::: Data for review

-- ==== Sys2Proof/Config.lean ====
section
/-! DEFINITION. What an implementation of the block fixes: the hardwired protocol constants (spec 00_scope.md R6), the
names its registers and ports take (10_state.md R20, 00_scope.md R12), and the SHAPE of the two build-time parameters
SCHEMA and BUFBYTES (00_scope.md R7). The parameters' default values stand in Machine/Schema.lean. -/

namespace Sys2Proof

/-! ## Hardwired constants -/

/-- `DELIM`, the start delimiter (R6). -/
def Config.delim : Byte := 0x7E

/-- `ESC`, the escape marker (R6). -/
def Config.esc : Byte := 0x7D

/-- `ESCXOR`, the value XORed onto the byte after an escape marker (R6). -/
def Config.escXor : Byte := 0x20

/-- `CKGOOD`, what the 8-bit sum of content bytes plus checksum must equal (R6). -/
def Config.ckGood : Byte := 0xFF

/-! ## Sequencing names -/

/-- The scanner's flag (10_state.md R20, R21). -/
inductive Scan where
  | seek
  | inFrame
  deriving DecidableEq, Repr

/-- The assembler's state, what the block has in the place of a program counter (10_state.md R26). -/
inductive Asm where
  | lenHi
  | lenLo
  | payload
  | csum
  deriving DecidableEq, Repr

/-- One unit of input (00_scope.md R13). -/
inductive Token where
  | byte (b : Byte)
  | eos
  deriving DecidableEq, Repr

/-! ## Record names -/

/-- The 14 known record shapes (30_encoding.md R76). -/
inductive Variant where
  | modemStatus
  | atCmd
  | atCmdQueued
  | atResp
  | remoteAtReq
  | remoteAtResp
  | txReq
  | txExplicit
  | txStatus
  | rxPacket
  | rxExplicit
  | rxIoSample
  | rxSensor
  | rxNodeId
  deriving DecidableEq, Repr

/-- The five analog channels, in the order the spec tests them (46_io_sample.md R193, R195). -/
inductive Channel where
  | supply
  | ad3
  | ad2
  | ad1
  | ad0
  deriving DecidableEq, Repr

/-- The field names of the spec's formats (45_fixed_records.md R170 to R182, 46_io_sample.md R191).
DESIGN CHOICE (log 9), safe: `other n` stands for a name that a replaced SCHEMA may use and the default does not. -/
inductive FieldName where
  | status | tail | frameId | command | parameter | value
  | dest64 | dest16 | src64 | src16 | options
  | broadcastRadius | rfData | srcEndpoint | dstEndpoint | reserved | clusterId | profileId
  | retryCount | deliveryStatus | discoveryStatus
  | sampleCount | dmask | amask | dsamples | asamples
  | asample (c : Channel)
  | sensors | adc0 | adc1 | adc2 | adc3 | temperature
  | remote16 | remote64
  | other (n : Nat)
  deriving DecidableEq, Repr

/-! ## The shape of the parameters -/

/-- A field of a record format (30_encoding.md R78). `OUTADDR` and `INADDR` are lists of two of these
(Machine/Schema.lean); `TAIL` is not listed, since every format ends in exactly one (`Format.tail`). -/
inductive Field where
  | u8 (name : FieldName)
  | u16 (name : FieldName)
  | u64 (name : FieldName)
  | bytes (name : FieldName) (n : Nat)
  | const8 (name : FieldName) (c : Byte)
  | const16 (name : FieldName) (c : U16)
  | enum8 (name : FieldName) (allowed : List Byte)
  | ioSamples
  deriving DecidableEq, Repr

/-- A record format: the fields before the tail, and the tail's name. `TAIL` is "always the last field of a format"
(30_encoding.md R78) and every format ends in one (44_dispatcher.md R161). -/
structure Format where
  fixed : List Field
  tail  : FieldName
  deriving DecidableEq, Repr

/-- The schema ROM (20_memory.md R52, 44_dispatcher.md R156): one format per known tag. The set of non-empty tags is
fixed at the 14 of 30_encoding.md R76, so the ROM is 14 formats and no more. -/
structure Schema where
  modemStatus  : Format
  atCmd        : Format
  atCmdQueued  : Format
  atResp       : Format
  remoteAtReq  : Format
  remoteAtResp : Format
  txReq        : Format
  txExplicit   : Format
  txStatus     : Format
  rxPacket     : Format
  rxExplicit   : Format
  rxIoSample   : Format
  rxSensor     : Format
  rxNodeId     : Format
  deriving DecidableEq, Repr

/-- The two named parameters a model must keep (00_scope.md R7; 92_eei_decisions.md D14, D5). -/
structure Params where
  /-- `SCHEMA`. -/
  schema   : Schema
  /-- `BUFBYTES`: the payload buffer has the addresses 0 .. `bufBytes` - 1. -/
  bufBytes : Nat
  deriving DecidableEq, Repr

end Sys2Proof
end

::::::

* _The problem_
Spot the lines above that mention "where" and copy them.

* _Answer to this exercise_
inductive Scan where
inductive Asm where
inductive Token where
inductive Variant where
inductive Channel where
inductive FieldName where
inductive Field where
structure Format where
structure Schema where
structure Params where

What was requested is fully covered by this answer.